地理科学进展 ›› 2011, Vol. 30 ›› Issue (5): 627-634.doi: 10.11820/dlkxjz.2011.05.016

• 区域经济 • 上一篇    下一篇

基于ESDA方法的黄土高原地区经济发展格局及其演化特征分析

刘艳华1,2, 徐勇1, 刘毅1   

  1. 1. 中国科学院地理科学与资源研究所, 北京 100101;
    2. 中国科学院研究生院, 北京 100049
  • 收稿日期:2011-01-01 修回日期:2011-04-01 出版日期:2011-05-25 发布日期:2011-05-25
  • 作者简介:刘艳华(1984-), 女,博士研究生。主要从事经济地理和区域可持续发展等领域的研究工作。E-mail: liuyanhua0628@163.com
  • 基金资助:

    国家自然科学基金重点项目(40830741);国家科技支撑计划课题(2008BAH31B02)。

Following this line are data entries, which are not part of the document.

@[simp] theorem State.placeCommand_canFetch (s : State) (w : Word) : (s.placeCommand w).canFetch = true :=
  State.canFetch_iff.2 (s.placeCommand_pc_lt w)

@[simp] theorem State.placeCommand_fetchWord (s : State) (w : Word) : (s.placeCommand w).fetchWord = w :=
  Memory.read_write_same ..

/-- Settles O39: placing a word leaves the block running, with the word where it fetches. -/
theorem placedWordRunsNext : Obligations.PlacedWordRunsNext := by
  unfold Obligations.PlacedWordRunsNext
  intro s w i h
  refine step_of_command (State.placeCommand_stopped s _) (State.placeCommand_canFetch s _) ?_
  rw [State.placeCommand_fetchWord]
  exact decode_tableWord h

/-! ### The end of a run -/

theorem core_run_of_next {s t : State} (h : step s = .next t) (k : Nat) : core.run (k + 1) s = core.run k t := by
  simp only [Host.Core.run, show core.step s = .next t from h]

/-- A step stops the block, or leaves fewer command words from PC on. -/
theorem exists_core_run_stopped (n : Nat) : ∀ s : State, s.progLen.toNat - s.pc.toNat < n →
    ∃ k ≤ n, ∃ t : State, core.run k s = .next t ∧ t.stopped = true := by
  induction n with
  | zero => exact fun s hlt => absurd hlt (Nat.not_lt_zero _)
  | succ n ih =>
    intro s hlt
    cases hs : s.stopped with
    | true => exact ⟨0, Nat.zero_le _, s, rfl, hs⟩
    | false =>
      obtain ⟨t, ht⟩ := step_isNext hs
      obtain ⟨hstop, -⟩ | ⟨-, hpc, hle⟩ := pcCountsCompletedCommands s t ht
      · exact ⟨1, by omega, t, core_run_of_next ht 0, hstop⟩
      · obtain ⟨k, hk, u, hrun, hstop⟩ := ih t (by rw [(step_sameLaunch ht).progLen]; omega)
        exact ⟨k + 1, by omega, u, (core_run_of_next ht k).trans hrun, hstop⟩

/-- Settles O41, by induction on the number of command words from PC on. -/
theorem everyRunEnds : Obligations.EveryRunEnds := by
  unfold Obligations.EveryRunEnds
  exact fun s => exists_core_run_stopped _ s (Nat.lt_succ_self _)

theorem exists_test_of_firstRaised {tests : List Test} {k : Cause} (h : firstRaised tests = some k) :
    ∃ x ∈ tests, x.cause = k := by
  induction tests with
  | nil => cases h
  | cons x rest ih =>
    rw [firstRaised_cons] at h
    split at h
    · exact ⟨x, List.mem_cons_self, Option.some.inj h⟩
    · obtain ⟨y, hy, hcause⟩ := ih h
      exact ⟨y, List.mem_cons_of_mem x hy, hcause⟩

/-- FETCH is the sequencer's alone (60_exceptions R162). -/
theorem ne_fetch_of_commandTests {i : Instr} {s : State} {k : Cause} (h : firstRaised (commandTests i s) = some k) :
    k ≠ .fetch := by
  obtain ⟨x, hx, rfl⟩ := exists_test_of_firstRaised h
  have hcauses : ∀ y ∈ commandTests i s, y.cause ≠ .fetch := by
    cases i <;> simp [commandTests, packcolTests, packpageTests, packimgTests]
  exact hcauses x hx

/-- How a step leaves the run: it took a fault, FETCH exactly where there was nothing to fetch, or it ran the END at
PC, or STATUS is as before. -/
theorem step_end_cases {s t : State} (h : step s = .next t) :
    (∃ k, t = s.takeFault k ∧ (k = .fetch ↔ s.canFetch = false)) ∨
      (decode s.fetchWord = .command .endRun ∧ t = s.markHalted) ∨ t.status = s.status := by
  obtain ⟨-, ⟨hfetch, rfl⟩ | ⟨hfetch, -, rfl⟩ | ⟨hfetch, i, hdecode, hexec⟩⟩ := step_cases h
  · exact .inl ⟨.fetch, rfl, by simp [hfetch]⟩
  · exact .inl ⟨.illegal, rfl, by simp [hfetch]⟩
  · obtain ⟨k, hraised, rfl⟩ | ⟨rfl, rfl⟩ | ⟨-, -, rfl⟩ := exec_cases hexec
    · exact .inl ⟨k, rfl, by simp [hfetch, ne_fetch_of_commandTests hraised]⟩
    · exact .inr (.inl ⟨hdecode, rfl⟩)
    · exact .inr (.inr (by simp))

@[simp] theorem State.takeFault_fault (k : Cause) (s : State) : (s.takeFault k).fault = true :=
  statusFaulted_fault k s.status

theorem Cause.code_eq_one_iff {k : Cause} : k.code = 1#3 ↔ k = .fetch := by
  cases k <;> decide

/-- Among the values STATUS takes, 0x01 is the one with HALT set (10_state R28). -/
theorem State.endedWell_iff {s : State} (hlegal : s.statusLegal) :
    s.endedWell ↔ s.halt = true ∧ s.fault = false := by
  have hvalues : ∀ b ∈ legalStatuses, b = 0x01#8 ↔ b.getLsbD 0 = true ∧ b.getLsbD 1 = false := by decide
  exact hvalues s.status hlegal

theorem decode_at_pc_of_endedWell {s t : State} (hlegal : s.statusLegal) (h : step s = .next t) (hend : t.endedWell) :
    t.pc = s.pc ∧ decode (t.prog.read t.pc.toNat) = .command .endRun := by
  obtain ⟨hhalt, hfault⟩ := (State.endedWell_iff (step_statusLegal hlegal h)).1 hend
  obtain ⟨k, rfl, -⟩ | ⟨hdecode, rfl⟩ | hstatus := step_end_cases h
  · rw [State.takeFault_fault] at hfault
    cases hfault
  · exact ⟨rfl, hdecode⟩
  · rw [State.halt_of_status_eq hstatus, (State.stopped_eq_false_iff.1 (step_cases h).1).1] at hhalt
    cases hhalt

theorem takeFault_of_endedBadly {s t : State} (h : step s = .next t) (hend : t.endedBadly) :
    ∃ k, t = s.takeFault k ∧ (k = .fetch ↔ s.canFetch = false) := by
  have hfault : s.fault = false := (State.stopped_eq_false_iff.1 (step_cases h).1).2
  obtain hfaulted | ⟨-, rfl⟩ | hstatus := step_end_cases h
  · exact hfaulted
  · rw [State.endedBadly, State.markHalted_fault, hfault] at hend
    cases hend
  · rw [State.endedBadly, State.fault_of_status_eq hstatus, hfault] at hend
    cases hend

/-- Settles O42: a step that ends the run ran the END at PC or took a fault, FETCH only at PROG_LEN. -/
theorem endOfRunIsAtPc : Obligations.EndOfRunIsAtPc := by
  unfold Obligations.EndOfRunIsAtPc
  rintro s t ⟨hlegal, hpc, -⟩ h
  refine ⟨decode_at_pc_of_endedWell hlegal h, fun hend => ?_, fun hwell hbad => ?_⟩
  · obtain ⟨k, rfl, hk⟩ := takeFault_of_endedBadly h hend
    have hcause : (s.takeFault k).cause = 1#3 ↔ ¬ s.pc.toNat < s.progLen.toNat := by
      rw [State.takeFault_cause, Cause.code_eq_one_iff, hk, ← State.canFetch_iff, Bool.not_eq_true]
    exact ⟨rfl, fun hfetch => BitVec.eq_of_toNat_eq (Nat.le_antisymm hpc (Nat.not_lt.1 (hcause.1 hfetch))),
      fun hother => not_not.1 (mt hcause.2 hother)⟩
  · have hfault : t.fault = false := Bool.eq_false_of_not_eq_true hbad
    refine State.stopped_eq_false_iff.2 ⟨Bool.eq_false_of_not_eq_true fun hhalt => hwell ?_, hfault⟩
    exact (State.endedWell_iff (step_statusLegal hlegal h)).2 ⟨hhalt, hfault⟩

/-! ### What the host takes from a run -/

theorem hostResult_eq_good_iff {events : List BusEvent} {s : State} {results : List Host.Cell} :
    hostResult events s = .good results ↔
      (s.halt = true ∧ s.fault = false) ∧ (resultAddresses events).map (fun a => (a, s.out.read a)) = results := by
  cases hfault : s.fault <;> cases hhalt : s.halt <;> simp [hostResult, hfault, hhalt]

theorem hostResult_eq_discard_iff {events : List BusEvent} {s : State} :
    hostResult events s = .discard s.cause s.pc ↔ s.fault = true := by
  cases hfault : s.fault <;> cases hhalt : s.halt <;> simp [hostResult, hfault, hhalt]

theorem hostResult_eq_running_iff {events : List BusEvent} {s : State} :
    hostResult events s = .running ↔ s.stopped = false := by
  rw [State.stopped_eq_false_iff]
  cases hfault : s.fault <;> cases hhalt : s.halt <;> simp [hostResult, hfault, hhalt]

/-- Settles O51: the host's reading splits on HALT and FAULT, and the results are OUT at the written addresses. -/
theorem hostTakesOutOnlyFromGoodRuns : Obligations.HostTakesOutOnlyFromGoodRuns := by
  unfold Obligations.HostTakesOutOnlyFromGoodRuns
  intro events s hlegal
  refine ⟨?_, fun results hgood => ?_, fun h => if_pos h, fun h => if_neg h,
    hostResult_eq_discard_iff.symm, hostResult_eq_running_iff.symm⟩
  · simp only [hostResult_eq_good_iff, exists_and_left, exists_eq', and_true]
    exact (State.endedWell_iff hlegal).symm
  · obtain ⟨-, rfl⟩ := hostResult_eq_good_iff.1 hgood
    refine ⟨?_, fun a b => ?_⟩
    · simpa [Function.comp_def] using resultAddresses_rising events
    · rw [← mem_resultAddresses]
      simp only [List.mem_map, Prod.mk.injEq]
      constructor
      · rintro ⟨a, ha, rfl, rfl⟩
        exact ⟨ha, rfl⟩
      · rintro ⟨ha, rfl⟩
        exact ⟨a, ha, rfl, rfl⟩

end Sys2Proof.Machine

/-! ### Fault entry, the order of the tests, and precise faults (60_exceptions) -/

namespace Sys2Proof.Machine

/-- Fault entry keeps the reserved bits of STATUS (60_exceptions R171). -/
@[simp] theorem State.takeFault_reserved (k : Cause) (s : State) : (s.takeFault k).reserved = s.reserved := by
  apply BitVec.eq_of_getLsbD_eq
  intro i hi
  cases k <;> interval_cases i <;> simp [State.reserved, statusFaulted, Cause.code]

/-- Settles O34: fault entry sets STATUS alone, bit field by bit field, and FAULT stops the block. -/
theorem faultEntryChangesStatusOnly : Obligations.FaultEntryChangesStatusOnly := by
  unfold Obligations.FaultEntryChangesStatusOnly
  intro k s
  have hcode : (s.takeFault k).cause = k.code := State.takeFault_cause k s
  refine ⟨rfl, State.takeFault_fault k s, ?_, State.takeFault_halt k s, State.takeFault_reserved k s,
    step_of_stopped (State.takeFault_stopped k s)⟩
  cases k <;> exact hcode

/-- A command at PC whose tests raise a cause ends the step in that fault (60_exceptions R170). -/
theorem step_of_raised {s : State} (hrun : s.stopped = false) (hfetch : s.canFetch = true) {i : Instr}
    (hdecode : decode s.fetchWord = .command i) {k : Cause} (hraised : firstRaised (commandTests i s) = some k) :
    step s = .next (s.takeFault k) :=
  (step_of_command hrun hfetch hdecode).trans (exec_of_raised hraised)

theorem firstRaised_of_misfit {i : Instr} {s : State} (hi : i = .packcol ∨ i = .packpage ∨ i = .packimg)
    (himg : s.imgLen.toNat ≠ s.width.toNat * s.height.toNat) :
    firstRaised (commandTests i s) = some .image := by
  obtain rfl | rfl | rfl := hi
  · rw [firstRaised_packcol, if_pos himg]
  · rw [firstRaised_packpage, if_pos himg]
  · rw [firstRaised_packimg, if_pos himg]

theorem firstRaised_of_beyond {i : Instr} {s : State} (himg : s.imgLen.toNat = s.width.toNat * s.height.toNat)
    (hbeyond : (i = .packcol ∧ (pageCount s.height.toNat ≤ s.page.toNat ∨ s.width.toNat ≤ s.col.toNat)) ∨
      (i = .packpage ∧ pageCount s.height.toNat ≤ s.page.toNat)) :
    firstRaised (commandTests i s) = some .index := by
  obtain ⟨rfl, hindex⟩ | ⟨rfl, hpage⟩ := hbeyond
  · rw [firstRaised_packcol, if_neg (not_not.2 himg), if_pos hindex]
  · rw [firstRaised_packpage, if_neg (not_not.2 himg), if_pos hpage]

theorem firstRaised_of_overruns {i : Instr} {s : State} (himg : s.imgLen.toNat = s.width.toNat * s.height.toNat)
    (hover : (i = .packcol ∧ s.page.toNat < pageCount s.height.toNat ∧ s.col.toNat < s.width.toNat ∧
        s.outLen.toNat ≤ s.page.toNat * s.width.toNat + s.col.toNat) ∨
      (i = .packpage ∧ s.page.toNat < pageCount s.height.toNat ∧
        s.outLen.toNat < (s.page.toNat + 1) * s.width.toNat) ∨
      (i = .packimg ∧ s.outLen.toNat < pageCount s.height.toNat * s.width.toNat)) :
    firstRaised (commandTests i s) = some .outbound := by
  obtain ⟨rfl, hpage, hcol, hout⟩ | ⟨rfl, hpage, hout⟩ | ⟨rfl, hout⟩ := hover
  · rw [firstRaised_packcol, if_neg (not_not.2 himg), if_neg (not_or.2 ⟨hpage.not_ge, hcol.not_ge⟩), if_pos hout]
  · rw [firstRaised_packpage, if_neg (not_not.2 himg), if_neg hpage.not_ge, if_pos hout]
  · rw [firstRaised_packimg, if_neg (not_not.2 himg), if_pos hout]

/-- Settles O35: the sequencer's two tests come first, and a command's own tests raise the first cause that holds. -/
theorem firstFailingTestDecides : Obligations.FirstFailingTestDecides := by
  unfold Obligations.FirstFailingTestDecides
  intro s hrun
  refine ⟨fun hpc => ?fetch, fun hpc => ?_⟩
  case fetch => exact step_of_noFetch hrun (decide_eq_false hpc.not_gt)
  have hfetch : s.canFetch = true := State.canFetch_iff.2 hpc
  refine ⟨fun hillegal => ?illegal, fun imm hdecode hbig => ?config, fun i hdecode hi himg => ?image,
    fun i hdecode himg hbeyond => ?index, fun i hdecode himg hover => ?outbound⟩
  case illegal => exact step_of_isIllegal hrun hfetch hillegal
  case config => exact (step_of_command hrun hfetch hdecode).trans (exec_setthr_of_gt hbig s)
  case image => exact step_of_raised hrun hfetch hdecode (firstRaised_of_misfit hi himg)
  case index => exact step_of_raised hrun hfetch hdecode (firstRaised_of_beyond himg hbeyond)
  case outbound => exact step_of_raised hrun hfetch hdecode (firstRaised_of_overruns himg hover)

/-- Settles O36: a step that ends with FAULT set took a fault, which changes STATUS alone and stops the block. -/
theorem faultsArePrecise : Obligations.FaultsArePrecise := by
  unfold Obligations.FaultsArePrecise
  intro s t hstep hfault
  obtain ⟨k, rfl, -⟩ := takeFault_of_endedBadly hstep hfault
  exact ⟨rfl, step_of_stopped (State.takeFault_stopped k s)⟩

end Sys2Proof.Machine

/-! ### PACKIMG at the reset register values (70_reset_and_hazards R191) -/

namespace Sys2Proof.Machine

/-- Settles O19: the reset dimensions are those of the empty image, which only an `IMG_LEN` of 0 fits. -/
theorem resetStatePacksNothing : Obligations.ResetStatePacksNothing := by
  unfold Obligations.ResetStatePacksNothing
  intro s hreset
  refine ⟨fun hempty => ?completes, fun hnonempty => ?image⟩
  case completes =>
    obtain ⟨-, -, -, hpacks⟩ := emptyImagePacksToNothing
    obtain ⟨hexec, -⟩ := hpacks s (.inl hreset.width) hempty
    rw [hexec, hreset.pc]
    rfl
  case image =>
    have hmisfit : s.imgLen.toNat ≠ s.width.toNat * s.height.toNat := by
      rw [hreset.width, BitVec.toNat_ofNat, Nat.zero_mod, Nat.zero_mul]
      exact fun hzero => hnonempty (BitVec.eq_of_toNat_eq hzero)
    exact exec_of_raised (firstRaised_of_misfit (.inr (.inr rfl)) hmisfit)

end Sys2Proof.Machine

Exploratory Spatial Data Analysis of the Distribution and Evolution of Economic Growth in Loess Plateau Region during 1990-2007

LIU Yanhua1,2, XU Yong1, LIU Yi1   

  1. 1. Institute of Geographic Sciences and Natural Resources Research, CAS, Beijing 100101, China;
    2. Graduate University of Chinese Academy of Sciences, Beijing 100049, China
  • Received:2011-01-01 Revised:2011-04-01 Online:2011-05-25 Published:2011-05-25

摘要: 探索式空间数据分析(ESDA)方法可以很好地揭示区域经济增长特征及其与空间环境的关系,是深入了解和把握区域经济的空间分布和演化规律的有效手段之一。本文基于ESDA方法,利用黄土高原地区284 个县市级行政单元1990、2000 和2007 年3 期的人均GDP数据,分析了黄土高原地区经济增长的空间分布格局和动态演变特征,验证了ESDA方法在揭示社会经济发展空间分异和演变规律方面的作用。分析结果表明:黄土高原地区的人均GDP分布表现出了显著的高值和低值集聚(空间正相关)特征,且其空间分异状况具有一定的稳定性;目前黄土高原地区的经济增长仍以不平衡增长为主,短期内高水平地区高速增长趋势仍将继续,而低水平地区很难实现经济增长的快速提高;黄土高原地区存在着常态化的城市产业集聚推动型和机遇性的资源开发拉动型两种增长类型,后者对人均GDP水平的拉动效应更强,然而却容易造成产业畸形单一,经济增长缺乏可持续性、稳定性和抗干扰性。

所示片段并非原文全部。